What is new for South Korea is its president, Moon Jae-in. Moon was elected in a special election this past May after his predecessor, the conservative Park Geun-hye, was impeached. During the last two conservative presidential administrations (Park and Lee Myung-bak), South Korea had followed America's lead and taken a hardline against Pyongyang, believing that isolating North Korea could weaken it. Having seen the wonders that plan has worked, Moon has opted to revive South Korea's “sunshine policy” from the late 1990s/early 2000s of constructive engagement with North Korea, which includes reestablishing lines of communication with Pyongyang (a proposal 77 percent of South Koreans support) and floating the possibility of economic cooperation with the Hermit Kingdom.

But improving relations with North Korea is far from simple. South Korea also has to balance its relationships with China and the U.S. China is a critical economic partner for South Korea; China accounts for almost a quarter of all South Korea's trade, and it is the single largest importer of South Korean exports. At the same time, South Korea has relied on American military protection since the 1950s, and given the part of the world it's situated in, it's smart to have the world's foremost military power in your corner. In fact, under U.S. President Barack Obama and South Korean President Park, the two countries agreed that the U.S. would install its THAAD anti-missile system in the country—a move China hates for fear that undercuts its own military leverage in Asia and that the technology could possibly be used to spy on their own military maneuvering. China has already responded with sanctions against select South Korean firms doing business in China and threatened more if THAAD's deployment continues—which Moon has said it will. And all this without South Korea doing much of anything beyond remaining North Korea's easiest target.
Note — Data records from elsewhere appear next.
/-- The commands of the block, in the order of spec/opcode_table.json. The first operand of each, `t`, is its instant
in ns of module time; `sess` names the session that writes an object (0: the module's own firmware). -/
inductive Instr where
  -- 02 Self-timed core
  | barometerSample (t : Nat) (samples : List Nat)
  | barometerStatusWrite (t sess n v : Nat)
  | trimLoopPeriod (t powerMw : Nat) (tj : Int)
  | emergencyHoldExpiry (t : Nat)
  | operatingPointWrite (t sess v : Nat)
  | coreVoltagePinWrite (t sess v : Nat)
  | energyWindowEnd (t chargeFj leakageFj controlFj : Nat)
  | clearTransitStatistics (t sess v : Nat)
  | clearEnergyStatistics (t sess v : Nat)
  -- 03 Cell fabric
  | cellSend (t : Nat) (flow : Flow) (body : CellBody)
  | cellArrival (t plane dst : Nat) (line : CellChecks) (transitPs : Nat)
  | resequencerTimeout (t : Nat) (flow : Flow)
  | planeFault (t plane : Nat) (cause : PlaneCause)
  | planeStatusWrite (t sess plane v : Nat)
  | epochAdvance (t : Nat) (flow : Flow)
  | portFlushComplete (t port : Nat)
  | analysisPortWrite (t sess v : Nat)
  | flowMirrorRuleCommit (t sess : Nat)
  | samplerRingRead (t sess max : Nat)
  -- 04 Ethernet ports
  | portModeWrite (t sess port v : Nat)
  | cagePresenceChange (t cage : Nat) (present : Bool) (plug : Plug)
  | cageReadRetry (t cage : Nat) (plug : Plug)
  | linkUp (t port : Nat)
  | linkDown (t port : Nat) (cause : LinkDownCause)
  | flapHoldExpiry (t port : Nat)
  | frameReceived (t port : Nat) (frame : Frame)
  | pfcFrameReceived (t port : Nat) (smac : Mac) (enable : Nat) (quanta : List Nat)
  | pauseFrameReceived (t port : Nat)
  | pfcPauseExpiry (t port prio : Nat)
  | pfcRefresh (t port prio : Nat)
  | pdelayReqInterval (t port : Nat)
  | pdelayReqReceived (t port : Nat)
  | pdelayRespReceived (t port : Nat) (delayPs : Int)
  | headroomDecrease (t port prio : Nat)
  | pauseStorm (t port prio : Nat)
  | pauseRecoveryEnd (t port prio : Nat)
  | portSettingsCommit (t sess : Nat)
  | interfaceCommit (t sess : Nat)
  | arpRequestReceived (t port : Nat) (ip : Ip)
  | neighbourSolicitationReceived (t port : Nat) (ip : Ip)
  | echoRequestReceived (t port : Nat) (ip : Ip) (len : Nat)
  | ptpAnnounceReceived (t port : Nat) (a : Announce)
  | ptpSyncReceived (t port : Nat) (m : PtpMsg) (twoStep : Bool)
  | ptpDelayRespReceived (t port : Nat) (m : PtpMsg)
  | ptpAnnounceTimeout (t : Nat)
  | ptpPortReturn (t : Nat)
  | holdoverLimitExpiry (t : Nat)
  | lldpTransmit (t port : Nat)
  | lldpduReceived (t port : Nat) (pfc : Option Nat) (chassis : Nat) (smac : Mac)
  | egressFrameEnd (t port : Nat)
  -- 05 RDMA queue pairs
  | cmReq (t port : Nat) (req : CmReq)
  | cmRtu (t qpn : Nat)
  | cmRej (t qpn : Nat)
  | cmDreq (t qpn : Nat)
  | cmDrep (t qpn : Nat)
  | cmResponseTimeout (t idx : Nat)
  | qpIndexFree (t idx : Nat)
  | roceRequestPacket (t : Nat) (pkt : RocePkt)
  | roceAck (t : Nat) (pkt : RocePkt)
  | roceNak (t : Nat) (pkt : RocePkt)
  | rdmaReadResponse (t : Nat) (pkt : RocePkt)
  | cnpReceived (t : Nat) (pkt : RocePkt)
  | localAckTimeout (t idx : Nat)
  | rnrTimerExpiry (t idx : Nat)
  | rnrWallTimeExpiry (t idx : Nat)
  | ackCoalescingTimeout (t idx : Nat)
  | sendGatePass (t idx : Nat)
  | parkingStart (t slice : Nat)
  | parkingCommit (t idx : Nat)
  | contextRefetchComplete (t idx : Nat)
  | alphaTimerExpiry (t idx : Nat)
  | windowAtFloor (t idx : Nat)
  | qpPinCommit (t sess : Nat)
  | qpWindowPinCommit (t sess : Nat)
  | qpForceError (t sess : Nat)
  | offenderLimitExpiry (t : Nat) (ip : Ip)
  -- 06 NVMe target
  | connect (t c : Nat)
  | propertyGet (t c : Nat)
  | propertySet (t c : Nat)
  | keepAlive (t c : Nat)
  | keepAliveExpiry (t cntlid : Nat)
  | getLogPage (t c : Nat)
  | identify (t c : Nat)
  | abort (t c : Nat)
  | setFeatures (t c : Nat)
  | getFeatures (t c : Nat)
  | asynchronousEventRequest (t c : Nat)
  | formatNvm (t c : Nat)
  | disconnect (t c : Nat)
  | flush (t c : Nat)
  | flushComplete (t c : Nat)
  | write (t c : Nat)
  | read (t c : Nat)
  | compare (t c : Nat)
  | compareAndWrite (t c : Nat)
  | writeZeroes (t c : Nat)
  | datasetManagement (t c : Nat)
  | verify (t c : Nat)
  | reservationRegister (t c : Nat)
  | reservationReport (t c : Nat)
  | reservationAcquire (t c : Nat)
  | reservationRelease (t c : Nat)
  | reservationBarrierComplete (t nsRow : Nat)
  | cryptoEraseComplete (t nsRow : Nat)
  | subsystemCommit (t sess : Nat)
  | hostNqnCommit (t sess : Nat)
  | grantCommit (t sess : Nat)
  | namespaceCommit (t sess : Nat)
  | namespaceCryptoErase (t sess : Nat)
  | listenerCommit (t sess : Nat)
  | tenantKeyImport (t sess v : Nat)
  | tenantKeyDestroy (t sess : Nat)
  | hostLimitExpiry (t hostRow : Nat)
  -- 07 Tenant scheduling
  | engineCapsuleTake (t engine : Nat)
  | commandAdmit (t tenant : Nat)
  | dirtyCeilingAdmit (t : Nat)
  | tenantSchedulingCommit (t sess : Nat)
  | classPriorityWrite (t sess cls v : Nat)
  | memberSubmit (t slot : Nat)
  | gateEntryEnd (t port : Nat)
  | gateSettingsCommit (t sess : Nat)
  | gateListEntryCommit (t sess : Nat)
  | gateListChange (t port : Nat)
  | queueStarved (t : Nat) (q : QueueRef)
  | backgroundShareUpdate (t : Nat)
  | backgroundTargetUpdate (t : Nat)
  -- 08 Metering
  | minuteClose (t : Nat)
  | pageSeal (t : Nat)
  | ledgerVaultWrite (t seq : Nat)
  | billingAcknowledge (t sess v : Nat)
  | counterLatchRead (t sess n : Nat)
  -- 09 Double-parity arrays
  | arrayCreate (t sess : Nat)
  | arrayDelete (t sess : Nat)
  | gatherTimeExpiry (t array row : Nat)
  | flushStart (t array row : Nat)
  | journalBlockWrite (t array : Nat)
  | journalBlockDurable (t array seq : Nat)
  | accumulationComplete (t ctx : Nat)
  | accumulationFailed (t ctx : Nat)
  | zeroingRowComplete (t array row : Nat)
  | zeroingWatermarkWrite (t array : Nat)
  | scrubRow (t array row : Nat) (columns : List StripeColumn)
  -- 10 Members
  | memberStatisticsUpdate (t : Nat)
  | readAround (t slot cid : Nat)
  | memberTimeout (t slot cid : Nat)
  | slownessEvaluation (t : Nat)
  | memberEject (t sess : Nat)
  | rebuildRow (t array row : Nat)
  | replacementAccept (t sess : Nat)
  | arrayRecovery (t array : Nat) (env : RecoveryEnv)
  | acknowledgeLoss (t sess : Nat)
  -- 11 Drive slots
  | driveInsertion (t slot : Nat)
  | driveRemoval (t slot : Nat)
  | clearPresenceFault (t sess : Nat)
  | ifdetSample (t slot : Nat) (nvme : Bool)
  | perstRelease (t slot : Nat)
  | slotLinkUp (t slot rate width : Nat)
  | linkTrainingTimeout (t slot : Nat)
  | driveReady (t slot : Nat) (info : DriveInfo)
  | readyTimeout (t : Nat) (d : ReadyWait)
  | slotLinkDown (t slot : Nat)
  | aerErrorMessage (t slot : Nat) (kind : AerKind)
  | dpcRelease (t slot : Nat)
  | slotCompletion (t slot tag : Nat) (status : CplStatus) (poisoned : Bool) (data : Content)
  | completionTimeout (t slot tag : Nat)
  | completionEntry (t slot : Nat) (e : DriveEntry)
  | nvmeCommandTimeout (t slot : Nat) (c : DriveCmdId)
  | abortTimeout (t slot cid : Nat)
  | resetLadderStep (t slot : Nat) (ok : Bool)
  | driveUpstreamWrite (t slot addr len : Nat) (flaws : TlpFlaws) (data : Content)
  | driveUpstreamRead (t slot addr len : Nat)
  | smbusHealthPoll (t slot : Nat) (temp warn : Int)
  | smbusStuckRecovery (t slot : Nat)
  | smartPoll (t slot critical : Nat) (temp warn : Int) (powerState : Nat)
  | driveAsyncEvent (t slot : Nat) (kind : AsyncKind)
  | slotAdminStateWrite (t sess : Nat)
  -- 12 Near ports
  | npPerstDeassert (t port : Nat)
  | npReset (t port : Nat) (kind : NpResetKind)
  | npConfigRequest (t port func offset : Nat) (w : Option Nat)
  | vfDoorbell (t port vf offset value : Nat)
  | vfCcWrite (t port vf value : Nat)
  | createIoSubmissionQueue (t c : Nat)
  | createIoCompletionQueue (t c : Nat)
  | deleteIoSubmissionQueue (t c : Nat)
  | deleteIoCompletionQueue (t c : Nat)
  | npCompletion (t port tag : Nat) (status : CplStatus) (poisoned : Bool) (entry : Option Capsule) (data : Content)
  | npCompletionTimeout (t port tag : Nat)
  | npBar2Access (t port offset len : Nat) (w : Option Content) (flaws : TlpFlaws)
  | inboundEntryCommit (t sess : Nat)
  | mailboxDoorbell (t port len : Nat) (msg : AlonMsg)
  | mailboxAbort (t port : Nat)
  | vfBusMasterClear (t port vf : Nat)
  | vfFlr (t port vf : Nat)
  | pf0Flr (t port : Nat)
  | vfEnableClear (t port : Nat)
  | vfBindingCommit (t sess : Nat)
  | doeDiscovery (t port index : Nat)
  | getVersion (t port : Nat)
  | getCapabilities (t port : Nat)
  | negotiateAlgorithms (t port : Nat) (common : Bool)
  | getDigests (t port : Nat)
  | getCertificate (t port slot offset len : Nat)
  | challenge (t port slot nonce : Nat)
  | getMeasurements (t port block : Nat) (sign : Bool) (nonce : Nat)
  -- 13 DMA engine
  | dmaStart (t ch : Nat) (setup : Option DmaSetup)
  | dmaExtend (t ch : Nat)
  | dmaDisable (t ch : Nat)
  | dmaHaltClear (t ch : Nat)
  | dmaDescriptorFetched (t ch : Nat) (d : BitVec 256) (ok : Bool)
  | dmaDescriptorComplete (t ch : Nat)
  | dmaTransferError (t ch : Nat) (write : Bool) (addr : Nat)
  | dmaFetchTimeout (t ch : Nat)
  | copyJobStart (t sess : Nat)
  | copyJobExtend (t sess : Nat)
  | copyJobDisable (t sess : Nat)
  | copyJobClear (t sess : Nat)
  -- 14 Twin operation
  | helloSend (t : Nat)
  | twinRecordCopy (t group : Nat) (r : TwinRec) (crc : RecordChecks) (fec : FecCounts)
  | hello (t : Nat) (r : TwinRec)
  | heartbeat (t : Nat) (r : TwinRec)
  | acknowledge (t : Nat) (r : TwinRec)
  | mirrorData (t : Nat) (r : TwinRec)
  | mirrorConfirm (t : Nat) (r : TwinRec)
  | mirrorRelease (t : Nat) (r : TwinRec)
  | reject (t : Nat) (r : TwinRec)
  | settings (t : Nat) (r : TwinRec)
  | settingsResult (t : Nat) (r : TwinRec)
  | settingsResultTimeout (t : Nat)
  | capsule (t : Nat) (r : TwinRec)
  | qpState (t : Nat) (r : TwinRec)
  | twinPacket (t : Nat) (r : TwinRec)
  | yield (t : Nat) (r : TwinRec)
  | takeoverComplete (t : Nat) (r : TwinRec)
  | ownershipTransfer (t : Nat) (r : TwinRec)
  | healthReport (t : Nat) (r : TwinRec)
  | driveRequest (t : Nat) (r : TwinRec)
  | driveReply (t : Nat) (r : TwinRec)
  | key (t : Nat) (r : TwinRec)
  | keyReply (t : Nat) (r : TwinRec)
  | acknowledgeSendTimer (t : Nat)
  | heartbeatSendTimer (t : Nat)
  | twinRetransmit (t : Nat) (seq : RecSeq)
  | twinSettleExpiry (t otherDown : Nat)
  | laneGroupOutOfService (t group : Nat)
  | laneGroupRetrain (t group : Nat)
  | twinLinkLost (t : Nat)
  | arrayHomeCommit (t sess : Nat)
  | interfaceHomeCommit (t sess : Nat)
  | tenantTwinCommit (t sess : Nat)
  | selfVerdictEvaluation (t enginesOut hbmErrors : Nat)
  | yieldRecheck (t : Nat)
  | yieldInAssert (t : Nat)
  | takeoverAnnounce (t : Nat)
  | clearYieldLineFault (t sess v : Nat)
  | forceYield (t sess v : Nat)
  | forceTakeover (t sess v : Nat)
  | rejoinReset (t : Nat)
  | handBack (t : Nat)
  | standbyShadowRead (t slot : Nat) (ok : Bool)
  | standbyParityVerify (t array row : Nat) (columns : List StripeColumn)
  | healthReportSend (t : Nat)
  | voltageTrendDaily (t : Nat)
  | yieldWatchdogExpiry (t : Nat)
  | lockstepMismatch (t : Nat)
  | moduleReset (t : Nat) (kind : ResetKind)
  | boot (t : Nat) (env : BootEnv)
  -- 15 Power and energy
  | vinQualified (t vinMv : Nat)
  | inputPowerGood (t : Nat)
  | inrushFaultTimer (t : Nat)
  | earlyShort (t : Nat)
  | inputSquallTrip (t : Nat)
  | overvoltageLockout (t : Nat)
  | overvoltageRelease (t : Nat)
  | undervoltageLockout (t : Nat)
  | inputRetry (t : Nat)
  | stormWarning (t : Nat) (cause : StormCause)
  | vaultCopyComplete (t : Nat)
  | stormRestart (t : Nat)
  | stormThresholdWrite (t sess v : Nat)
  | pfwarnReadbackFault (t : Nat)
  | clearPfwarnFault (t sess v : Nat)
  | slotRampStart (t slot : Nat)
  | slotPowerGood (t slot : Nat)
  | slotRampTimeout (t slot : Nat)
  | slotEarlyShort (t slot : Nat)
  | slotSquallTrip (t slot : Nat)
  | slotOvercurrent (t slot : Nat)
  | auxiliaryOvercurrent (t slot : Nat)
  | slotRetry (t slot : Nat)
  | slotLatchClear (t sess : Nat)
  | slotPowerOff (t sess : Nat)
  | slotOverdrawCheck (t slot powerMw : Nat)
  | holdupForecast (t storeMv : Nat)
  | dirtyCeilingRise (t : Nat)
  | capacitanceMeasurement (t dropMv : Nat)
  | copyRegionErase (t region : Nat)
  | vaultTest (t rate : Nat) (readOk : Bool)
  | lullEntry (t : Nat)
  | thaw (t : Nat) (trigger : ThawTrigger)
  -- 16 Object dictionary
  | openRequest (t address transport : Nat)
  | authenticate (t sess : Nat) (g : Guard) (account : Nat) (signatureOk : Bool) (auth : Option ServiceAuth)
  | alonardRead (t sess : Nat) (g : Guard) (request : Nat) (items : List ReadItem)
  | alonardWrite (t sess : Nat) (g : Guard) (request : Nat) (items : List WriteItem)
  | subscribe (t sess : Nat) (g : Guard) (minSeverity areaMask : Nat)
  | keepalive (t sess : Nat) (g : Guard)
  | close (t sess : Nat) (g : Guard)
  | sessionIdleTimeout (t sess : Nat)
  | lockoutExpiry (t address : Nat)
  | rowSelect (t sess window row : Nat)
  | rowCommit (t sess window v : Nat)
  | objectWrite (t sess idx sub : Nat) (v : Val)
  | restoreDefaults (t sess v : Nat)
  | alonardEnableWrite (t sess v : Nat)
  | accountCommit (t sess : Nat)
  | acknowledgeErrors (t sess v : Nat)
  | managementFrameReceived (t port : Nat) (frame : MgmtFrame)
  | supervisionFrameSend (t : Nat)
  | managementLanLost (t port : Nat)
  | sdoRequest (t : Nat) (req : CanReq)
  | usdoRequest (t : Nat) (req : CanReq)
  | sdoTransferTimeout (t : Nat)
  | nmtStop (t : Nat)
  | nmtResetNode (t : Nat)
  | nmtResetCommunication (t : Nat)
  | canHeartbeatSend (t : Nat)
  | canNodeIdConflict (t : Nat)
  | canNodeIdWrite (t sess v : Nat)
  | canBusOff (t : Nat)
  -- 17 Firmware
  | imageBegin (t sess v : Nat)
  | imageData (t sess len : Nat) (content : Content) (check : ImageCheck)
  | imageAbort (t sess v : Nat)
  | imageTransferTimeout (t : Nat)
  | slotRewriteComplete (t : Nat)
  | activationSchedule (t sess due : Nat)
  | activationCancel (t sess v : Nat)
  | activationDue (t : Nat)
  | activationWaitTimeout (t : Nat)
  | activationFlushTimeout (t : Nat)
  | drainStart (t : Nat)
  | drainTimeout (t : Nat)
  | confirm (t sess v : Nat)
  | trialTimeExpiry (t : Nat)
  | revert (t sess v : Nat)
  | attestationNonceWrite (t sess nonce : Nat)
  | attestationReportRead (t sess : Nat)
  -- 18 Lands
  | thermalWarning (t : Nat) (tj : Int)
  | thermalShutdown (t : Nat) (tj : Int)
  | thermalRestart (t : Nat) (tj : Int)
  | indicatorFrame (t : Nat) (senseMv driveMv : List Nat)
  | lampTest (t sess v : Nat)
  | lampTestEnd (t : Nat)
  | clearFaultyInputs (t sess v : Nat)
  -- Rows the table lists after 18
  | barometerSlowestRead (t sess n : Nat)
  | autoNegotiationComplete (t port : Nat) (partner : Negotiated)
  | ptpFollowUpReceived (t port : Nat) (m : PtpMsg)
  | ptpDelayReqSend (t : Nat)
  | controllerFatalStatus (t slot : Nat)
  | activityPulse (t slot : Nat)
  | nearPortLinkUp (t port width rate : Nat)
  | laneGroupInService (t group : Nat)
  | runAloneWaitExpiry (t : Nat)
  | yieldInDeassert (t : Nat)
  | holdupPathTrip (t : Nat)
  | copyCutOff (t : Nat)
  | thermalWarningClear (t : Nat) (tj : Int)
  | managementLinkChange (t port state : Nat)
  | managementSidebandChange (t port : Nat) (which : MgmtSideband) (level : Bool)
deriving DecidableEq, Repr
5. A problem that defies solutions

To recap: the U.S. demands North Korea stop developing nuclear weapons and missiles Pyongyang keeps threatening to use on the U.S. North Korea continues to develop nuclear weapons and missiles to ensure its survival against an enemy it's so terrified of it keeps threatening to nuke it. China would like things to remain relatively calm and unchanged, and South Korea just want to be left alone (Japan too). If that wasn't bad enough, consider the principal actors involved: Donald Trump, Kim Jong-un, Chinese president Xi Jinping (who's heading into a political transition this fall, and though he's widely expected to continue on as president, the majority of China's other decisionmakers are expected to be swapped out under Communist Party rules), and a South Korean president who hasn't been in the job for even six months yet.

North Korea may be the single most difficult geopolitical challenge the world faces. Plenty of big time powers want opposing things, and all of them fear taking decisive action will leave them worse-off in the long run. Yet the longer no one does anything, the longer the problem festers, and at a certain point someone desperate will act, forcing everybody's hand. There's always a chance that cooler heads prevail and traditional diplomacy will work, but the world just hasn't had that type of luck lately.